1580Usa ver gl’infelici
 quella pietà che teco usan li dei.
 SILVIO
 (Quanto gentil, tanto infedel tu sei).
 EURIDICE
 Celia, donde in te nasca
 tanta pietà, non vo’ cercar; le grazie,
1585grazie non son, se sono caute e tarde.
 Donisi alle tue brame
 la libertà del prence; indi tu stessa
 l’alma disponi a compiacermi in cosa
 che a me fia di contento, a te d’onore.
 CELIA
1590Troppo ti deggio.

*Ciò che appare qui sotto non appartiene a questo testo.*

-- ==== Sys2Proof/Machine/Pkt.lean ====
section
/-! DEFINITION. The bridge: admission, filtering, redundancy, learning, forwarding, gated transmission, links ("Packet engine, Silo
and redundancy"). -/

namespace Sys2Proof.Machine

/-! ### Counters and meters (R435, R436, R457) -/

/-- Counters of a port: 0 RX_OK, 1 TX_OK, 2 RX_ERR, 3 DROP_VLAN, 4 DROP_FILTER, 5 GATE_OVERSIZE, 6 PAUSE_EXP. -/
def portCount (s : State) (p k : Nat) : State := s.inc (Reg.PKT_CNT p k)

/-- A token bucket takes `len` bytes, or has too few tokens (R435): rate in units of 64 kb/s, depth in bytes; the level is kept in
bytes × 65,536 × 10^9. (DEDUCED, log 27) -/
def takeTokens (s : State) (key rate depth len : Nat) : State × Bool :=
  if rate = 0 then (s, true)
  else
    let (level, at_) := Tab.get (0, 0) s.pkt.bucket key
    let level := min (depth * secUnits) (level + rate * 8000 * (s.tim.now - at_))
    let ok := decide (len * secUnits ≤ level)
    let b := Tab.put (0, 0) s.pkt.bucket key (if ok then level - len * secUnits else level, s.tim.now)
    ({ s with pkt := { s.pkt with bucket := b } }, ok)

/-- Rate and depth of the meter of a token bucket: port meters p × 8 + tc, stream filters from 1,000, tenant-path meters from 5,000. -/
def meterOf (s : State) (key : Nat) : Nat × Nat :=
  if key < 48 then (s.rd (Reg.PKT_POL_RATE (key / 8) (key % 8)), s.rd (Reg.PKT_POL_BURST_BYTES (key / 8) (key % 8)))
  else if key < 5000 then (s.rd (Reg.PKT_SF_CIR (key - 1000)), s.rd (Reg.PKT_SF_CBS (key - 1000)))
  else (s.rd (Reg.PKT_TEN_POL_RATE (key - 5000)), s.rd (Reg.PKT_TEN_POL_BURST_BYTES (key - 5000)))

/-- A commit that changes a meter: its bucket keeps its level, limited to the new depth (Table 09.7). -/
def settleMeters (old s : State) : State :=
  let b := s.pkt.bucket.map (fun (k, level, at_) =>
    let (rate, depth) := meterOf old k
    if meterOf s k = (rate, depth) then (k, level, at_)
    else (k, min ((meterOf s k).2 * secUnits) (min (depth * secUnits) (level + rate * 8000 * (s.tim.now - at_))), s.tim.now))
  { s with pkt := { s.pkt with bucket := b } }

/-! ### VLAN, class and stream filter (R424, R426, R433, R434) -/

/-- The VID of a frame from a port (R424); an internal port has no PVID, and VID 1 stands in. -/
def frameVid (s : State) (port : Nat) (x : Inner) : Nat :=
  match x.tag with
  | some (_, v) => if v.val ≠ 0 then v.val else if port < 6 then s.rd (Reg.PKT_PORT_PCFG_PVID port) else 1
  | none => if port < 6 then s.rd (Reg.PKT_PORT_PCFG_PVID port) else 1

/-- The priority of a frame from a port. -/
def framePcp (s : State) (port : Nat) (x : Inner) : Nat :=
  match x.tag with
  | some (p, _) => p.val
  | none => if port < 6 then s.rd (Reg.PKT_PORT_PCFG_DEF_PCP port) else 0

/-- The class of a priority on a port (R426); an internal port maps each priority to its own number. -/
def pcpClass (s : State) (port pcp : Nat) : Nat :=
  if port < 6 then bitsAt (s.rd (Reg.PKT_PORT_PCP_TC_MAP port)) (3 * pcp) 3 else pcp % 8

/-- Whether stream filter `n` matches (R433). -/
def filterMatches (s : State) (port vid : Nat) (x : Inner) (n : Nat) : Bool :=
  s.bit (Reg.PKT_SF_MATCH_EN n) && bitAt (s.rd (Reg.PKT_SF_PORTS_PORTS n)) port &&
  s.rd (Reg.PKT_SF_MATCH_VID n) == vid && bitAt (s.rd (Reg.PKT_SF_PORTS_PCP_MASK n)) (framePcp s port x) &&
  s.rd (Reg.PKT_SF_MAC_LO n) + 2 ^ 32 * s.rd (Reg.PKT_SF_MATCH_MAC_HI n) ==
    (if s.bit (Reg.PKT_SF_MATCH_SRC n) then x.src.toNat else x.dst.toNat)

/-- The filter that governs a frame: the lowest-numbered that matches. -/
def governs (s : State) (port vid : Nat) (x : Inner) : Option Nat := (List.range 1024).find? (filterMatches s port vid x)

/-- Drop a frame of filter `n`. -/
def filterDrop (s : State) (port n : Nat) : State := portCount (s.inc (Reg.PKT_SF_DROPPED n)) port 4

/-- The checks of the governing filter: whether the frame goes on (R434, R435). -/
def runFilter (s : State) (port n len : Nat) : State × Bool :=
  if s.bit (Reg.PKT_SF_CTL_BLOCKED n) then (filterDrop s port n, false)
  else if s.rd (Reg.PKT_SF_CTL_MAX_SDU n) < len then
    let s := filterDrop s port n
    if s.bit (Reg.PKT_SF_CTL_BLOCK_EN n) then
      (raiseLimited (s.wr (Reg.PKT_SF_CTL_BLOCKED n) 1) Blk.pkt 0x0104 .warn n (n + 2 ^ 16 * (len % 65536)), false)
    else (s, false)
  else
    let (s, ok) := takeTokens s (1000 + n) (s.rd (Reg.PKT_SF_CIR n)) (s.rd (Reg.PKT_SF_CBS n)) len
    if ok then (s, true) else (overload (filterDrop s port n) Blk.pkt (2 * 65536 + n), false)

/-! ### FRER (R437, R438) -/

/-- The state of a recovery function. -/
def frerOf (s : State) (r : Nat) : FrerRec := Tab.get {} s.pkt.frer r

/-- Replace the state of a recovery function. -/
def setFrer (s : State) (r : Nat) (x : FrerRec) : State := { s with pkt := { s.pkt with frer := Tab.put {} s.pkt.frer r x } }

/-- A frame of a recovery function with sequence number `seq`: whether it passes (R437, IEEE 802.1CB). (DEDUCED, log 27) -/
def recoverFrame (s : State) (r seq : Nat) : State × Bool :=
  if !s.bit (Reg.PKT_FRER_REC_CFG_EN r) then (s, true)
  else
    let x := frerOf s r
    let h := s.rd (Reg.PKT_FRER_REC_CFG_HISTORY r)
    let pass := fun (s : State) (x : FrerRec) => (setFrer (s.inc (Reg.PKT_FRER_REC_PASSED r)) r { x with at_ := s.taiNs }, true)
    let drop := fun (s : State) => (s.inc (Reg.PKT_FRER_REC_DISCARDED r), false)
    let ooo := fun (s : State) (b : Bool) => if b then s.inc (Reg.PKT_FRER_REC_OOO r) else s
    if x.takeAny then pass s { takeAny := false, last := seq, hist := true :: List.replicate (h - 1) false }
    else
      let d := signedOf 16 ((seq + 65536 - x.last) % 65536)
      if s.rd (Reg.PKT_FRER_REC_CFG_ALG r) = 1 then
        if d = 0 then drop s else pass (ooo s (d != 1)) { x with last := seq }
      else if (h : Int) ≤ d ∨ d ≤ -(h : Int) then drop s
      else if d ≤ 0 then
        let i := d.natAbs
        if x.hist.getD i false then drop s
        else pass (ooo s true) { x with hist := x.hist.set i true }
      else
        let n := d.natAbs
        pass (ooo s (d != 1)) { x with last := seq, hist := (true :: List.replicate (n - 1) false ++ x.hist).take h }

/-- The R-TAG that a generation function inserts (R438). -/
def generateTag (s : State) (g : Nat) : State × Option (BitVec 16) :=
  if g = 0x3FF ∨ 512 ≤ g then (s, none)
  else if !s.bit (Reg.PKT_FRER_GEN_CFG_EN g) then (s, none)
  else
    let n := s.rd (Reg.PKT_FRER_GEN_SEQ_NEXT g)
    (s.wr (Reg.PKT_FRER_GEN_SEQ_NEXT g) ((n + 1) % 65536), some (BitVec.ofNat 16 n))

/-! ### PRP and HSR (R439–R441, R460) -/

/-- The LRE of an external port, when its mode is not off. -/
def lreOf (s : State) (port : Nat) : Option Nat :=
  if port < 4 ∧ s.rd (Reg.PKT_RED_RCFG_MODE (port / 2)) ≠ 0 then some (port / 2) else none

/-- The other port of a pair. -/
def pairPort (port : Nat) : Nat := if port % 2 = 0 then port + 1 else port - 1
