-- ==== Sys2Proof/Machine/Hif.lean ====
section
/-! DEFINITION. Queue pairs, descriptors, record rings, quiesce and reset of instances ("Host interface and tenants"). -/

namespace Sys2Proof.Machine

/-! ### Small operations -/

/-- A write of a register word under the classes of its fields. -/
def plainWrite (s : State) (i : Ident) (addr : Nat) (v : Word) : State :=
  match regAt addr with
  | some (b, r) => writeReg s b r i addr v
  | none => s

/-- The address of a window register. -/
def winAddr (t off : Nat) : Nat := 0x4000000 + t * 0x40000 + off

/-- An event of an instance, limited to one per second for its subject, whose payload counts the drops since the last one. -/
def tenantCounted (s : State) (t block code : Nat) (sev : Sev) (subject base : Nat) : State :=
  let k := limitKey block code subject + 2 ^ 80
  let n := Tab.get 0 s.drops k + 1
  if limitOpen s block code subject then
    tenantLimited { s with drops := Tab.put 0 s.drops k 0 } t block code sev subject (base + 2 ^ 32 * (n % 2 ^ 32))
  else { s with drops := Tab.put 0 s.drops k n }

/-- The size of a queue's rings. -/
def ringSize (s : State) (t q : Nat) : Nat := 2 ^ s.rd (Reg.QCFG_SZ t q)

/-- Whether a queue works: ENABLED, and its instance neither quiesced nor cut off. -/
def queueRuns (s : State) (t q : Nat) : Bool :=
  domainUp s 13 && s.rd (Reg.QSTATUS_STATE t q) == 1 && !quiesced s t && s.bit Reg.HIF_STATUS_LINK_UP

/-- A queue meets an error (R539). -/
def queueError (s : State) (t q code ix : Nat) : State :=
  let s := ((s.wr (Reg.QSTATUS_STATE t q) 2).wr (Reg.QSTATUS_CODE t q) code).wr (Reg.QSTATUS_INDEX t q) ix
  tenantEvent { s with hif := { s.hif with part := Tab.put [] s.hif.part (t * 64 + q) [] } } t Blk.hif 0x0110 .warn
    (q + 2 ^ 8 * code + 2 ^ 16 * ix)

/-- A DMA read failed twice (R539, R540): error 0 UR, 1 CA, 2 poisoned, 3 timeout. -/
def dmaError (s : State) (t q ix err : Nat) : State :=
  let s := raiseLimited (s.inc Reg.HIF_DMA_ERR) Blk.hif 0x0106 .warn t (t + 2 ^ 8 * q + 2 ^ 16 * (err + 1))
  queueError s t q 4 ix

/-! ### Enable and disable (R513–R515) -/

/-- The lowest-numbered free physical pair. -/
def freePair (s : State) : Option Nat := (List.range 1024).find? (fun g => !s.bit (Reg.HIF_QP_MAP_BOUND g))

/-- Enable a DISABLED queue (R513, Table 11.10). -/
def enableQueue (s : State) (t q : Nat) : State :=
  let sz := s.rd (Reg.QCFG_SZ t q)
  if s.rd (Reg.QSTATUS_STATE t q) ≠ 0 then s
  else if sz < 6 ∨ 12 < sz ∨ s.rd (Reg.TX_BASE_LO t q) % 4096 ≠ 0 ∨ s.rd (Reg.RX_BASE_LO t q) % 4096 ≠ 0 then queueError s t q 9 0
  else if s.rd (Reg.HIF_TEN_QP_LIMIT t) ≤ s.rd (Reg.HIF_TEN_QP_IN_USE t) then s.wr (Reg.QSTATUS_CODE t q) 7
  else match freePair s with
    | none => s.wr (Reg.QSTATUS_CODE t q) 7
    | some g =>
      let s := ((s.wr (Reg.HIF_QP_MAP_BOUND g) 1).wr (Reg.HIF_QP_MAP_INSTANCE g) t).wr (Reg.HIF_QP_MAP_LOCAL g) q
      let s := (s.sub Reg.HIF_QP_FREE 1).wr (Reg.HIF_TEN_QP_IN_USE t) (s.rd (Reg.HIF_TEN_QP_IN_USE t) + 1)
      (s.wr (Reg.QSTATUS_STATE t q) 1).wr (Reg.QSTATUS_CODE t q) 0

/-- Free the physical pair of a queue. -/
def freeBinding (s : State) (t q : Nat) : State :=
  match (List.range 1024).find? (fun g => s.bit (Reg.HIF_QP_MAP_BOUND g) && s.rd (Reg.HIF_QP_MAP_INSTANCE g) == t &&
      s.rd (Reg.HIF_QP_MAP_LOCAL g) == q) with
  | none => s
  | some g => ((s.wr (Reg.HIF_QP_MAP g) 0).add Reg.HIF_QP_FREE 1).sub (Reg.HIF_TEN_QP_IN_USE t) 1

/-- Disable a queue (R514): it leaves ERROR too (R539). -/
def disableQueue (s : State) (t q : Nat) : State :=
  let s := freeBinding s t q
  let s := (s.wr (Reg.QSTATUS_STATE t q) 0).wr (Reg.QSTATUS_CODE t q) 0
  { s with hif := { s.hif with part := Tab.put [] s.hif.part (t * 64 + q) [] } }

/-- What a write of QCFG does beside its fields. -/
def queueConfigured (s : State) (t q : Nat) (on : Bool) : State :=
  if on then enableQueue s t q else if s.rd (Reg.QSTATUS_STATE t q) ≠ 0 then disableQueue s t q else s

/-- A write of QCFG. -/
def writeQcfg (s : State) (t q : Nat) (v : Word) : State :=
  queueConfigured (plainWrite s (identOf t) (winAddr t (0x1000 + q * 0x40)) v) t q (bitAt v.toNat 31)

/-- QUEUE_ENABLE: a write of QCFG with EN set (R513). -/
def execQueueEnable (t : Fin 128) (q : Fin 64) (be : BitVec 4) (v : Word) (s : State) : Out :=
  .next (windowWrite s t be (0x1000 + q.val * 0x40) 13 (fun s => writeQcfg s t q v))

/-- QUEUE_DISABLE: a write of QCFG that clears EN (R514). -/
def execQueueDisable (t : Fin 128) (q : Fin 64) (be : BitVec 4) (v : Word) (s : State) : Out :=
  .next (windowWrite s t be (0x1000 + q.val * 0x40) 13 (fun s => writeQcfg s t q v))

/-! ### Transmit descriptors (R515–R519) -/

/-- The frame that bytes of a host buffer spell. -/
def parseInner (bs : List Byte) : Inner :=
  let dst := BitVec.ofNat 48 (beNat (bs.take 6))
  let src := BitVec.ofNat 48 (beNat ((bs.drop 6).take 6))
  let ety := beNat ((bs.drop 12).take 2)
  if ety = 0x8100 then
    let tci := beNat ((bs.drop 14).take 2)
    { dst := dst, src := src
      tag := some (⟨tci / 8192 % 8, Nat.mod_lt _ (by decide)⟩, ⟨tci % 4096, Nat.mod_lt _ (by decide)⟩)
      etype := BitVec.ofNat 16 (beNat ((bs.drop 16).take 2)), data := bs.drop 18 }
  else { dst := dst, src := src, tag := none, etype := BitVec.ofNat 16 ety, data := bs.drop 14 }

/-- Whether a frame of instance `t` breaks a rule of R518. -/
def spoofed (s : State) (t : Nat) (x : Inner) : Bool :=
  (!s.bit (Reg.HIF_TEN_CTRL_ANY_SRC t) && x.src.toNat != tenMac s t) ||
  (s.rd (Reg.HIF_TEN_MAC_HI_VID t) != 0 && x.tag.isSome)

/-- The frame with the VID of the instance inserted (R518). -/
def withTenVid (s : State) (t : Nat) (x : Inner) : Inner :=
  let v := s.rd (Reg.HIF_TEN_MAC_HI_VID t)
  if v = 0 then x else { x with tag := some (0, ⟨v % 4096, Nat.mod_lt _ (by decide)⟩) }

/-- Send a frame of instance `t` into the bridge at HOST (R436, R471, R518): the status of Table 11.4. -/
def sendFrame (s : State) (t : Nat) (x : Inner) (ep : Nat) (tc : Option (Fin 8)) (ts : Option TsWait) (held : Option Nat) :
    State × Nat :=
  if spoofed s t x then (s, 4)
  else
    let x := withTenVid s t x
    let cls := (tc.map Fin.val).getD (pcpClass s 6 (framePcp s 6 x))
    let (s, ok) := takeTokens s (5000 + t) (s.rd (Reg.PKT_TEN_POL_RATE t)) (s.rd (Reg.PKT_TEN_POL_BURST_BYTES t))
      ((innerBytes x).length + 4)
    if !ok then (overload (s.inc (Reg.PKT_CNT_DROP_POL 6 cls)) Blk.pkt (3 * 65536 + t), 3)
    else if ep = 0xFFFF then
      let f : Frame := { inner := x, len := (innerBytes x).length + 4, arrival := s.tim.now }
      let (s, ok) := bridge s 6 f (tc.map Fin.val) (some t) ts held
      (s, if ok then 0 else 3)
    else if 8192 ≤ ep ∨ ¬ epOn s ep then
      (tenantEvent (s.inc (Reg.TUN_TEN_REFUSED t)) t Blk.tun 0x0110 .info (ep + 2 ^ 16 * 1), 2)
    else if epOwner s ep ≠ some t then
      (tenantEvent (s.inc (Reg.TUN_TEN_REFUSED t)) t Blk.tun 0x0110 .info (ep + 2 ^ 16 * 2), 2)
    else
      match encapsulate s ep cls x with
      | (s, none) => (s, 3)
      | (s, some f) =>
        let (s, ok) := bridge s 6 f (some cls) (some t) ts none
        (s, if ok then 0 else 3)

/-- Whether a frame with this TX stamp waits in an egress queue. -/
def tsQueued (s : State) (w : TsWait) : Bool := s.pkt.queue.any (fun p => p.2.any (fun q => q.ts == some w))

/-- Advance TX_HEAD by `n`. -/
def txAdvance (s : State) (t q n : Nat) : State := s.wr (Reg.TX_HEAD t q) ((s.rd (Reg.TX_HEAD t q) + n) % ringSize s t q)

/-- Write back the last descriptor of a frame, unless it waits for its stamp (R519), with its message (R531). -/
def txDone (s : State) (w : TsWait) (ts : Bool) (status : Nat) : State :=
  if ts && status == 0 && tsQueued s w then s
  else
    let s := txWriteback s w none status
    if w.irq then queueIrq s w.t w.q else s

/-- A SEND descriptor (R516, R517): collected until EOP, then one frame. -/
def txSend (s : State) (t q ix : Nat) (d : TxDesc) : State :=
  let k := t * 64 + q
  let parts := Tab.get [] s.hif.part k ++ [d]
  let bytes := parts.flatMap (fun p => p.data.take p.len)
  if 16 < parts.length ∨ min 9216 (s.rd Reg.PKT_MAX_FRAME_BYTES) < bytes.length + 4 then queueError s t q 1 ix
  else if !d.eop then { s with hif := { s.hif with part := Tab.put [] s.hif.part k parts } }
  else
    let s := { s with hif := { s.hif with part := Tab.put [] s.hif.part k [] } }
    let head := s.rd (Reg.TX_HEAD t q)
    let w : TsWait := ⟨t, q, ix, d.len, d.irq⟩
    let (s, st) := sendFrame s t (parseInner bytes) d.ep d.tc (if d.ts then some w else none) none
    let s := (parts.dropLast.zipIdx).foldl (fun s p =>
      let w : TsWait := ⟨t, q, (head + p.2) % ringSize s t q, p.1.len, p.1.irq⟩
      txDone s w false st) s
    txAdvance (txDone s w d.ts st) t q parts.length

/-- A SEND_HELD or FETCH descriptor (R517). (DEDUCED, log 30) -/
def txHeld (s : State) (t q ix : Nat) (d : TxDesc) : State :=
  let w : TsWait := ⟨t, q, ix, d.len, d.irq⟩
  match checkHandle s t d.handle with
  | .inl r => txAdvance (txDone (rejectRelease s t d.handle r) w false 1) t q 1
  | .inr c =>
    let x := (c.frame.map Frame.inner).getD (parseInner [])
    if d.op = 1 then
      let before := c.refs
      let (s, st) := sendFrame s t x d.ep d.tc (if d.ts then some w else none) (some c.id)
      let s := match chainOf s c.id with
        | none => s
        | some c =>
          let c := { c with busy := c.busy + (c.refs - before), dying := c.dying || !d.keep }
          if c.busy = 0 ∧ c.dying then freeChain s c else setChain s c
      txAdvance (txDone s w d.ts st) t q 1
    else
      let bytes := ((innerBytes x).drop d.ofs).take d.len
      let s := hostWrite s t d.addr bytes
      let s := if d.keep then s else letGo s c
      txAdvance (txDone s { w with len := bytes.length } false 0) t q 1

/-- The index of the next descriptor of a queue that is fetched. -/
def txIndex (s : State) (t q : Nat) : Nat :=
  (s.rd (Reg.TX_HEAD t q) + (Tab.get [] s.hif.part (t * 64 + q)).length) % ringSize s t q

/-- The queues with pending TX descriptors, instance × 64 + queue, ascending. -/
def txPending (s : State) : List Nat :=
  s.regs.filterMap (fun p =>
    let o := p.1 - 0x4000000
    let t := o / 0x40000
    let q := (o % 0x40000 - 0x1000) / 0x40
    if t < 128 ∧ q < 64 ∧ p.1 = (Reg.QSTATUS_STATE t q).key ∧ queueRuns s t q ∧ txIndex s t q ≠ s.rd (Reg.TX_TAIL t q) then some (t * 64 + q)
    else none)

/-- The queue that is served next: instances in weighted round-robin, the queues of an instance in round-robin (R520). The weight counts
descriptors. (DEDUCED, log 30) -/
def txTurn (s : State) : Option (Nat × Nat) :=
  let ks := txPending s
  let stays := decide (0 < s.hif.rrLeft) && ks.any (fun k => k / 64 == s.hif.rrInst)
  let t := if stays then some s.hif.rrInst
    else ((ks.find? (fun k => decide (s.hif.rrInst < k / 64))).or ks.head?).map (fun k => k / 64)
  t.bind (fun t =>
    let qs := (ks.filter (fun k => k / 64 == t)).map (fun k => k % 64)
    ((qs.find? (fun q => decide (Tab.get 0 s.hif.rrQueue t ≤ q))).or qs.head?).map (fun q => (t, q)))

/-- A descriptor of a queue is fetched: what is left of the weight of its instance, and the queue that follows (R520). (DEDUCED, log 30) -/
def txServed (s : State) (t q : Nat) : State :=
  let stays := t == s.hif.rrInst && decide (0 < s.hif.rrLeft)
  let left := if stays then s.hif.rrLeft else max 1 (s.rd (Reg.HIF_TEN_EGR_WEIGHT t))
  { s with hif := { s.hif with rrInst := t, rrLeft := left - 1, rrQueue := Tab.put 0 s.hif.rrQueue t ((q + 1) % 64) } }

/-- TX_DESCRIPTOR: a fetched descriptor of the queue whose turn it is (R516–R520, R539). (DEDUCED, log 30) -/
def execTxDescriptor (t : Fin 128) (q : Fin 64) (d : TxDesc) (s : State) : Out :=
  let ix := txIndex s t q
  .next (if txTurn s ≠ some (t.val, q.val) || s.hif.stalled || !pktRuns s then s
    else
      let s := txServed s t q
      let s := if d.retried && d.dmaErr.isNone then transient s Blk.hif 1 t else s
      match d.dmaErr with
      | some e => dmaError s t q ix e
      | none =>
        if d.len = 0 ∨ 16384 < d.len then queueError s t q 1 ix
        else if 2 < d.op ∨ (d.op ≠ 0 ∧ ¬ d.eop) then queueError s t q 2 ix
        else if !d.clean then queueError s t q 3 ix
        else if d.op = 0 then txSend s t q ix d
        else txHeld s t q ix d)

/-! ### Receive descriptors (R521–R523) -/

/-- The bytes of HDR_LEN. -/
def hdrLen (code : Nat) : Nat := [0, 64, 128, 256].getD code 0

/-- The bytes of an RX write-back (Table 11.5): stamp, bytes in the buffer, time quality, endpoint, handle, VID, port and class,
flags, total. -/
def rxBytes (stamp n timeq ep handle vid pc flags total : Nat) : List Byte :=
  toLe 8 (stamp / 65536) ++ toLe 2 (stamp % 65536) ++ toLe 2 n ++ toLe 2 (128 * timeq) ++ toLe 2 ep ++ toLe 4 handle ++
    toLe 2 vid ++ toLe 1 pc ++ toLe 1 flags ++ toLe 4 total ++ toLe 2 0 ++ toLe 1 0 ++ toLe 1 0x80

/-- A write to host memory of part of the .CFF file of a record, with its dirty-log entries. -/
def hostFile (s : State) (t addr ofs len seq : Nat) : State :=
  if len = 0 then s
  else
    let lo := addr / 4096
    let hi := (addr + len - 1) / 4096
    ((List.range (hi - lo + 1)).map (fun i => lo + i)).foldl (fun s p => logPage s t p) (emit s (.hostFile t addr ofs len seq))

È tuo di Celia il core.
 AMINTA
 All’amor tuo, mia sposa,
 sovvenga Adrasto. Ora egli è tempo. Intanto
 del prigionier reale
 vado a scior le catene.
 EURIDICE
1595Seco a me riedi.
 AMINTA
                                 E tosto
 in te a bearmi io tornerò, mio bene.
 
    Star lontan dagli occhi tuoi,
 per me, cara,
 non è viver ma languir.
 
1600   Se non fosse la speranza
 di tornar, begli occhi, a voi,
 anche in breve lontananza
 il languir saria morir.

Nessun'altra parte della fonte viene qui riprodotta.